EXERCISE OBJECTIVE » Repeat exactly the opening lines of the records, ending with the line that contains "(41_arith_logic.md R114) -/".

RECORDS SHOWN »
-- ==== Sys2Proof/Syntax.lean ====
section
/-! DEFINITION. The instructions: one constructor per row of spec/opcode_table.json. -/

namespace Sys2Proof

/-- The condition selected by the 2-bit `flag` field of `J` and `JAL` (30_encoding.md R55). -/
inductive Cond where
  /-- flag 0: unconditional -/
  | always
  /-- flag 1: branch if regA < regB -/
  | less
  /-- flag 2: branch if regA == regB -/
  | equal
  /-- flag 3: branch if regA > regB -/
  | greater
  deriving DecidableEq, Repr

/-- The instructions of 30_encoding.md R56. `t`, `a`, `b` are register numbers, `imm` is the value of
`sext_16(w[7:0])` (R54) and `p` a port number. -/
inductive Instr where
  /-- `NOP` (45_system.md R170) -/
  | nop
  /-- `LOAD rT rB` (40_load_store.md R100) -/
  | load (t b : RegIdx)
  /-- `STORE rA rB` (40_load_store.md R101) -/
  | store (a b : RegIdx)
  /-- `ADD rT rA rB` (41_arith_logic.md R111) -/
  | add (t a b : RegIdx)
  /-- `ADDI rT imm` (41_arith_logic.md R112) -/
  | addi (t : RegIdx) (imm : Int)
  /-- `SUB rT rA rB` (41_arith_logic.md R113) -/
  | sub (t a b : RegIdx)
  /-- `AND rT rA rB` (41_arith_logic.md R114) -/
  | and (t a b : RegIdx)
  /-- `XOR rT rA rB` (41_arith_logic.md R115) -/
  | xor (t a b : RegIdx)
  /-- `J rT`, `J rT f rA rB` (42_control_flow.md R131) -/
  | j (t : RegIdx) (f : Cond) (a b : RegIdx)
  /-- `JAL rT`, `JAL rT f rA rB` (42_control_flow.md R132) -/
  | jal (t : RegIdx) (f : Cond) (a b : RegIdx)
  /-- `SSP rA` (42_control_flow.md R133) -/
  | ssp (a : RegIdx)
  /-- `SET rT imm` (41_arith_logic.md R116) -/
  | set (t : RegIdx) (imm : Int)
  /-- `RET` (42_control_flow.md R134) -/
  | ret
  /-- `SFT rT << rA rB`, operator 0 (43_shift.md R151) -/
  | sftLeft (t a b : RegIdx)
  /-- `SFT rT >>> rA rB`, operator 1 (43_shift.md R152) -/
  | sftLogicalRight (t a b : RegIdx)
  /-- `SFT rT >> rA rB`, operator 2 (43_shift.md R153) -/
  | sftArithRight (t a b : RegIdx)
  /-- Opcode 13 with operator 3: the table's row `SFT.INVALID`, whose only effect is the fault
  `InvalidShiftOperator` (43_shift.md R154). A constructor so that the table's row has one
  (DESIGN CHOICE, log 10). -/
  | sftInvalid (t a b : RegIdx)
  /-- `IN rT p` (44_io.md R160) -/
  | inPort (t : RegIdx) (p : Port)
  /-- `OUT rT p` (44_io.md R161) -/
  | outPort (t : RegIdx) (p : Port)
  /-- `HALT` (45_system.md R171) -/
  | halt
  deriving DecidableEq, Repr

/-- The row of spec/opcode_table.json an instruction belongs to, by its mnemonic there (30_encoding.md R56). -/
def Instr.mnemonic : Instr → String
  | .nop => "NOP"
  | .load _ _ => "LOAD"
  | .store _ _ => "STORE"
  | .add _ _ _ => "ADD"
  | .addi _ _ => "ADDI"
  | .sub _ _ _ => "SUB"
  | .and _ _ _ => "AND"
  | .xor _ _ _ => "XOR"
  | .j _ _ _ _ => "J"
  | .jal _ _ _ _ => "JAL"
  | .ssp _ => "SSP"
  | .set _ _ => "SET"
  | .ret => "RET"
  | .sftLeft _ _ _ => "SFT.LEFT"
  | .sftLogicalRight _ _ _ => "SFT.LOGICAL_RIGHT"
  | .sftArithRight _ _ _ => "SFT.ARITH_RIGHT"
  | .sftInvalid _ _ _ => "SFT.INVALID"
  | .inPort _ _ => "IN"
  | .outPort _ _ => "OUT"
  | .halt => "HALT"

end Sys2Proof
end

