-- ==== Sys2Proof/Config.lean ====
section
/-! DEFINITION. The fixed sizes of the machine and the range of its one open size (00_scope.md R4). -/

namespace Sys2Proof.Config

/-- `MEM_SIZE`: cells of data memory (R4, 10_state.md R16). -/
abbrev memSize : Nat := 65536

/-- The largest admitted `ISTORE_SIZE` (R4, decision D1); the smallest is 1. -/
abbrev maxStoreSize : Nat := 32768

end Sys2Proof.Config
end

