-- ==== Sys2Proof/Machine/Arith.lean ====
section
/-! DEFINITION. ADD, ADDI, SUB, AND, XOR, SET (41_arith_logic.md). -/

namespace Sys2Proof.Machine

/-- Writes an ALU result to the destination and advances: the whole effect of this family (R110). -/
def aluResult (t : RegIdx) (v : Word) (s : State) : Host.Outcome State Fault Refusal :=
  .next (s.writeReg t v).advance

/-- `ADD rT rA rB` (R111). -/
def execAdd (t a b : RegIdx) (s : State) : Host.Outcome State Fault Refusal :=
  aluResult t (addWords (s.readReg a) (s.readReg b)) s

/-- `ADDI rT imm`: adds to `rT` itself (R112, decision D10; log 20). -/
def execAddi (t : RegIdx) (imm : Int) (s : State) : Host.Outcome State Fault Refusal :=
  aluResult t (addWords (s.readReg t) (immWord imm)) s

/-- `SUB rT rA rB`: regA minus regB (R113, decision D11; log 21). -/
def execSub (t a b : RegIdx) (s : State) : Host.Outcome State Fault Refusal :=
  aluResult t (subWords (s.readReg a) (s.readReg b)) s

/-- `AND rT rA rB` (R114). -/
def execAnd (t a b : RegIdx) (s : State) : Host.Outcome State Fault Refusal :=
  aluResult t (andWords (s.readReg a) (s.readReg b)) s

/-- `XOR rT rA rB` (R115). -/
def execXor (t a b : RegIdx) (s : State) : Host.Outcome State Fault Refusal :=
  aluResult t (xorWords (s.readReg a) (s.readReg b)) s

/-- `SET rT imm`: all 16 bits of `rT` are written (R116). -/
def execSet (t : RegIdx) (imm : Int) (s : State) : Host.Outcome State Fault Refusal :=
  aluResult t (immWord imm) s

end Sys2Proof.Machine
end

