/-- `SFT` with any valid operator and a distance outside 0 to 15 (D13, log 23) takes `ShiftDistanceOutOfRange`. -/
def Obligations.ShiftOutsideTheRangeFaults : Prop :=
  ∀ (i : Instr) (b : RegIdx) (s : State), IsShiftBy i b → (s16 (s.readReg b) < 0 ∨ 15 < s16 (s.readReg b)) →
    ∃ s', exec i s = .next s' ∧ s.FaultsInto s' .shiftDistanceOutOfRange

/-- Operator 3 takes `InvalidShiftOperator`, whatever the other fields and the registers hold (the record is D15's, log 25).
The first clause is the model's choice (log 10, DESIGN CHOICE): such a word decodes to an instruction, whose meaning raises
the fault that R58 raises at decode. -/
def Obligations.InvalidShiftOperatorFaults : Prop :=
  (∀ w : Word, w &&& 0xF006 = 0xD006 → ∃ t a b, decode w = .ok (.sftInvalid t a b)) ∧
    ∀ (t a b : RegIdx) (s : State), ∃ s', exec (.sftInvalid t a b) s = .next s' ∧
      s.FaultsInto s' .invalidShiftOperator

/-! ## Input and output (44_io.md) -/

/-- R160, encoding and effect. -/
def Obligations.InCopiesThePortIntoTheRegister : Prop :=
  (∀ w : Word, w &&& 0xF020 = 0xE000 → decode w = .ok (.inPort (field3 w 9) (field3 w 6))) ∧
    (∀ (t : RegIdx) (p : Port), (encode (.inPort t p)).toNat = 0xE000 + 512 * t.val + 64 * p.val) ∧
    ∀ (t : RegIdx) (p : Port) (s : State), ∃ s', exec (.inPort t p) s = .next s' ∧
      s'.readReg t = s.readPort p ∧ s'.pc = s.pc + 1 ∧ s.ChangesOnly s' [.reg t, .pc]

/-- R161, encoding and effect: the port is written and exactly one event, the signed value, is emitted. -/
def Obligations.OutWritesThePortAndEmits : Prop :=
  (∀ w : Word, w &&& 0xF020 = 0xE020 → decode w = .ok (.outPort (field3 w 9) (field3 w 6))) ∧
    (∀ (t : RegIdx) (p : Port), (encode (.outPort t p)).toNat = 0xE020 + 512 * t.val + 64 * p.val) ∧
    ∀ (t : RegIdx) (p : Port) (s : State), ∃ s', exec (.outPort t p) s = .next s' ∧
      s'.readPort p = s.readReg t ∧ s'.out = s.out ++ [s16 (s.readReg t)] ∧ s'.pc = s.pc + 1 ∧
      s.ChangesOnly s' [.port p, .out, .pc]

/-! ## System (45_system.md) -/

/-- R170, encoding and effect: every word of opcode 0 is `NOP`, which advances `pc` by exactly 1 and changes nothing else. -/
def Obligations.NopOnlyAdvances : Prop :=
  (∀ w : Word, w.toNat / 4096 = 0 → decode w = .ok .nop) ∧ encode .nop = 0 ∧
    ∀ s : State, ∃ s', exec .nop s = .next s' ∧ s'.pc = s.pc + 1 ∧ s.ChangesOnly s' [.pc]

/-- `HALT` (D14, log 24): the status becomes `Halted`; what `pc` is then, this statement does not say (U8 of
93_implementation_defined.md). -/
def Obligations.HaltEndsTheRun : Prop :=
  (∀ w : Word, w.toNat / 4096 = 15 → decode w = .ok .halt) ∧
    ∀ s : State, ∃ s', exec .halt s = .next s' ∧ s'.status = .halted ∧ s.ChangesOnly s' [.status, .pc]
end

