-- ==== Sys2Proof/Tests/Slice0.lean ====
section
/-! SUPPORT. Tests: the refusals of WellFormed, the words of 30_encoding.md decoded, the vectors of 95_test_vectors.md, and a
witness for the hypotheses of each statement. -/

namespace Sys2Proof.Tests

open Sys2Proof Sys2Proof.Machine

/-! ## WellFormed refuses what it checks for (30_encoding.md R83: `ADDI r0 200` is out of range) -/

theorem test_wellFormed_addi_refuses_200 : (Instr.addi 0 200).wellFormed = false := by decide
theorem test_wellFormed_addi_refuses_below : (Instr.addi 0 (-129)).wellFormed = false := by decide
theorem test_wellFormed_set_refuses_128 : (Instr.set 0 128).wellFormed = false := by decide
theorem test_wellFormed_edges : (Instr.addi 7 127).wellFormed && (Instr.set 7 (-128)).wellFormed = true := by decide

/-! ## Decoding, each word written bit by bit from 30_encoding.md R52 and R53 -/

theorem test_decode_nop : decode 0b0000000000000000 = .ok .nop := rfl
theorem test_decode_load : decode 0b0001110000011000 = .ok (.load 6 3) := rfl
theorem test_decode_store : decode 0b0010000010111000 = .ok (.store 2 7) := rfl
theorem test_decode_add : decode 0b0011111010001000 = .ok (.add 7 2 1) := rfl
theorem test_decode_addi : decode 0b0100111001100100 = .ok (.addi 7 100) := rfl
theorem test_decode_sub : decode 0b0101000001010000 = .ok (.sub 0 1 2) := rfl
theorem test_decode_and : decode 0b0110101110110000 = .ok (.and 5 6 6) := rfl
theorem test_decode_xor : decode 0b0111111111111000 = .ok (.xor 7 7 7) := rfl
theorem test_decode_j : decode 0b1000111001010110 = .ok (.j 7 .greater 1 2) := rfl
theorem test_decode_jal : decode 0b1001011000001100 = .ok (.jal 3 .equal 0 1) := rfl
theorem test_decode_ssp : decode 0b1010000111000000 = .ok (.ssp 7) := rfl
theorem test_decode_set : decode 0b1011101011111001 = .ok (.set 5 (-7)) := rfl
theorem test_decode_ret : decode 0b1100000000000000 = .ok .ret := rfl
theorem test_decode_sftLeft : decode 0b1101000001010000 = .ok (.sftLeft 0 1 2) := rfl
theorem test_decode_sftLogicalRight : decode 0b1101000001010010 = .ok (.sftLogicalRight 0 1 2) := rfl
theorem test_decode_sftArithRight : decode 0b1101010000001100 = .ok (.sftArithRight 2 0 1) := rfl
theorem test_decode_sftInvalid : decode 0b1101000001010110 = .ok (.sftInvalid 0 1 2) := rfl
theorem test_decode_inPort : decode 0b1110010111000000 = .ok (.inPort 2 7) := rfl
theorem test_decode_outPort : decode 0b1110001111100000 = .ok (.outPort 1 7) := rfl
theorem test_decode_halt : decode 0b1111000000000000 = .ok .halt := rfl

/-- Non-canonical words (vectors LS3, AL10, CF9, IO3, SY4, SH17). -/
theorem test_decode_ignores_unused_bits :
    decode 0x11CF = .ok (.load 0 1) ∧ decode 0x4701 = .ok (.addi 3 1) ∧ decode 0x8401 = .ok (.j 2 .always 0 0) ∧
      decode 0xE0BF = .ok (.outPort 0 2) ∧ decode 0xFFFF = .ok .halt ∧ decode 0xD057 = .ok (.sftInvalid 0 1 2) :=
  ⟨rfl, rfl, rfl, rfl, rfl, rfl⟩

/-- Flag 0 with `a = 3`, `b = 1`, laid out by R53: the fields are read and written back (R58, R61's law; log 38). -/
theorem test_flag0_keeps_fields :
    decode 0b1000010011001000 = .ok (.j 2 .always 3 1) ∧ encode (.j 2 .always 3 1) = 0b1000010011001000 := by decide

theorem test_decodeBits_refuses_wide : decodeBits 0x10000 = .error .illegalOpcode := rfl
theorem test_decodeTableWord_out : decodeTableWord 16 0xE0A0 = some (.outPort 0 2) := rfl

/-- The codes of 60_exceptions.md R180. -/
theorem test_fault_codes :
    [FaultCause.illegalOpcode, .invalidShiftOperator, .fetchOutOfRange, .stackOverflow, .stackUnderflow,
      .shiftDistanceOutOfRange].map FaultCause.code = [1, 2, 3, 4, 5, 6] := by decide

/-! ## Vectors of 95_test_vectors.md part 2 -/

/-- The start state of part 2's conventions. -/
def start : State where
  x := Vector.replicate 8 0
  pc := 10
  sp := 0x0100
  mem := []
  io := Vector.replicate 8 0
  out := []
  status := .running
  store := []
  storeSize := 256

/-- One step on the word, placed at `pc`, ends in a next state the check accepts. -/
def stepGives (w : Nat) (s : State) (check : State → Bool) : Bool :=
  match step (s.withFetchWord 16 w) with
  | .next s' => check s'
  | .fault _ => false
  | .refused _ => false
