-- ==== Sys2Proof/Machine/Step.lean ====
section
/-! DEFINITION. One step of the machine: the host's next event, performed as one atomic transition
(spec/00_scope.md R12, spec/20_memory.md R59 to R61). -/

namespace Sys2Proof.Machine

/-- Takes the host's next event and performs it. The illegal-command check comes before every other check
(spec/60_exceptions.md R207, step 1). -/
def step (s : State) : Host.Outcome State Fault Refusal :=
  match nextEvent s with
  | none => performIdle s
  | some .reset => performReset s.takeEvent
  | some (.command w) =>
    match decode w with
    | .ok i => exec i s.takeEvent
    | .error why => performIllegal why s.takeEvent

/-- The machine when the host presents, as its very next event, the command word whose low `nbits` bits are those of
`w` (log 1). -/
def State.withFetchWord (s : State) (nbits w : Nat) : State := s.present (.command (tableCommandWord nbits w))

end Sys2Proof.Machine
end

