-- ==== Sys2Proof/Machine/Core.lean ====
section
/-! DEFINITION. The machine as the host's interface reads it. -/

def Sys2Proof.core : Host.Core :=
  { State := Sys2Proof.Machine.State, Fault := Sys2Proof.Machine.Fault, Refusal := Sys2Proof.Machine.Refusal,
    step := Sys2Proof.Machine.step, reset := Sys2Proof.Machine.State.reset }
end

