/-- R55: when FINISH ends a stream with a partial group, the group is completed with zero bytes after the existing ones,
which are the most significant bytes of the word folded; with no partial group there is no padding word. -/
def Obligations.PartialGroupIsPaddedAbove : Prop :=
  (∀ b0 b1 b2 : Byte,
    groupWord b0 0 0 0 = b0.setWidth 32 ∧
    groupWord b0 b1 0 0 = (b1.setWidth 32 <<< 8) ||| b0.setWidth 32 ∧
    groupWord b0 b1 b2 0 = (b2.setWidth 32 <<< 16) ||| (b1.setWidth 32 <<< 8) ||| b0.setWidth 32) ∧
  ∀ s : State, s.block.status.active = true → ∃ t, exec .finish s = .next t ∧
    (s.block.status.bcnt = 1 → t.block.crc =
      crcStep (groupWord s.block.b0 0 0 0) s.block.poly s.block.crc s.block.width.toNat) ∧
    (s.block.status.bcnt = 2 → t.block.crc =
      crcStep (groupWord s.block.b0 s.block.b1 0 0) s.block.poly s.block.crc s.block.width.toNat) ∧
    (s.block.status.bcnt = 3 → t.block.crc =
      crcStep (groupWord s.block.b0 s.block.b1 s.block.b2 0) s.block.poly s.block.crc s.block.width.toNat) ∧
    (s.block.status.bcnt = 0 → t.block.crc = s.block.crc)

/-! ## Chains -/

/-- spec/41_chainer.md R132, its claim about this block (the spec's inference): the commands of TEXT leave
chain_text of the strings, for every host map `code`, in any state with no chain open and no error. That START and
FINISH leave B0..B2, which R27 calls UNSPEC then, is the model's inference, log 7. -/
def Obligations.TextChainLeavesChainText : Prop :=
  ∀ (code : Char → Word) (strings : List (List Char)) (s : State) (rest : List HostEvent),
    s.block.Idle → s.port = commandEvents (expandPseudo code (.text strings)) ++ rest →
    Host.Core.run Sys2Proof.core (strings.flatten.length + 2) s = .next { s with
      port := rest
      block := { s.block with
        crc := chainText code strings s.block.poly s.block.init s.block.width.toNat
        status := { Status.clear with valid := true } } }

/-- spec/41_chainer.md R142 (the spec's inference): the commands of FILE leave chain_file of the stream, in any state
with no chain open and no error. -/
def Obligations.FileChainLeavesChainFile : Prop :=
  ∀ (code : Char → Word) (stream : List Byte) (s : State) (rest : List HostEvent),
    s.block.Idle → s.port = commandEvents (expandPseudo code (.file stream)) ++ rest →
    ∃ t : State, Host.Core.run Sys2Proof.core (stream.length + 2) s = .next t ∧
      t.block.crc = chainFile stream s.block.poly s.block.init s.block.width.toNat ∧
      t.block.status = { Status.clear with valid := true } ∧ t.port = rest ∧ t.draws = s.draws ∧
      t.block.width = s.block.width ∧ t.block.poly = s.block.poly ∧ t.block.init = s.block.init

/-- spec/41_chainer.md R143 (the spec's inference): a stream of one byte and the stream of that byte and three zero
bytes leave the same checksum, one step of the byte from INIT. -/
def Obligations.OneByteFileEqualsItsZeroFilledFile : Prop :=
  ∀ (code : Char → Word) (v : Byte) (s s' : State) (rest rest' : List HostEvent),
    s.block.Idle → s'.block = s.block →
    s.port = commandEvents (expandPseudo code (.file [v])) ++ rest →
    s'.port = commandEvents (expandPseudo code (.file [v, 0, 0, 0])) ++ rest' →
    ∃ t t' : State, Host.Core.run Sys2Proof.core 3 s = .next t ∧ Host.Core.run Sys2Proof.core 6 s' = .next t' ∧
      t.block.checksum = some (crcStep (v.setWidth 32) s.block.poly s.block.init s.block.width.toNat) ∧
      t'.block.checksum = t.block.checksum

/-- spec/41_chainer.md R144 (the spec's inference): a stream of whole little-endian groups leaves the same CRC as the
words of the groups given by STEPW. -/
def Obligations.WholeGroupsFoldAsTheirWords : Prop :=
  ∀ (code : Char → Word) (words : List Word) (s : State) (rest : List HostEvent),
    s.block.Idle →
    s.port = commandEvents (expandPseudo code (.file (words.flatMap (fun w =>
      [w.extractLsb' 0 8, w.extractLsb' 8 8, w.extractLsb' 16 8, w.extractLsb' 24 8])))) ++ rest →
    ∃ t t' : State, Host.Core.run Sys2Proof.core (4 * words.length + 2) s = .next t ∧
      Host.Core.run Sys2Proof.core (words.length + 2)
        { s with port := commandEvents (.start :: words.map .stepw ++ [.finish]) ++ rest } = .next t' ∧
      t.block.crc = t'.block.crc ∧ t.block.status = t'.block.status ∧
      t.block.crc = chainWords words s.block.poly s.block.init s.block.width.toNat

/-! ## Invariants and whole-machine rules -/

/-- The invariant holds after reset, for every draw of the registers R33 leaves UNSPEC. -/
def Obligations.InvariantHoldsAtReset : Prop :=
  State.reset.Inv ∧
  ∀ (crc : Word) (b0 b1 b2 : Byte), (Block.atReset crc b0 b1 b2).Inv ∧ (Block.atReset crc b0 b1 b2).Idle

/-- spec/10_state.md R21 and spec/60_exceptions.md R204 (the spec's inference), with the two clauses of R26's table:
every step from every state keeps the invariant. -/
def Obligations.InvariantKeptByEveryStep : Prop :=
  ∀ s t : State, s.Inv → step s = .next t → t.Inv

/-- spec/70_reset_and_hazards.md R242 and spec/10_state.md R27 (the spec's inferences): what the spec leaves UNSPEC
never comes to matter. From two machines that agree on everything but CRC outside a chain and a valid result and the
bytes that are not buffered, the same events lead to two such machines, and such machines show the same checksum. -/
def Obligations.UnspecValuesNeverReachAChecksum : Prop :=
  (∀ s s' t : State, s.SameKnown s' → step s = .next t → ∃ t', step s' = .next t' ∧ t.SameKnown t') ∧
  ∀ s s' : State, s.SameKnown s' →
    s.block.checksum = s'.block.checksum ∧ s.block.ports.statusOut = s'.block.ports.statusOut ∧
    s.block.ports.widthOut = s'.block.ports.widthOut ∧ s.block.ports.polyOut = s'.block.ports.polyOut ∧
    s.block.ports.initOut = s'.block.ports.initOut ∧
    (s.block.status.active = true → s.block.ports.crcOut = s'.block.ports.crcOut)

EXERCISE OUTPUT »
-- ==== Sys2Proof/Syntax.lean ====
section
/-! DEFINITION. The instructions: one constructor per row of spec/opcode_table.json. -/

namespace Sys2Proof

/-- The condition selected by the 2-bit `flag` field of `J` and `JAL` (30_encoding.md R55). -/
inductive Cond where
  /-- flag 0: unconditional -/
  | always
  /-- flag 1: branch if regA < regB -/
  | less
  /-- flag 2: branch if regA == regB -/
  | equal
  /-- flag 3: branch if regA > regB -/
  | greater
  deriving DecidableEq, Repr

/-- The instructions of 30_encoding.md R56. `t`, `a`, `b` are register numbers, `imm` is the value of
`sext_16(w[7:0])` (R54) and `p` a port number. -/
inductive Instr where
  /-- `NOP` (45_system.md R170) -/
  | nop
  /-- `LOAD rT rB` (40_load_store.md R100) -/
  | load (t b : RegIdx)
  /-- `STORE rA rB` (40_load_store.md R101) -/
  | store (a b : RegIdx)
  /-- `ADD rT rA rB` (41_arith_logic.md R111) -/
  | add (t a b : RegIdx)
  /-- `ADDI rT imm` (41_arith_logic.md R112) -/
  | addi (t : RegIdx) (imm : Int)
  /-- `SUB rT rA rB` (41_arith_logic.md R113) -/
  | sub (t a b : RegIdx)
  /-- `AND rT rA rB` (41_arith_logic.md R114) -/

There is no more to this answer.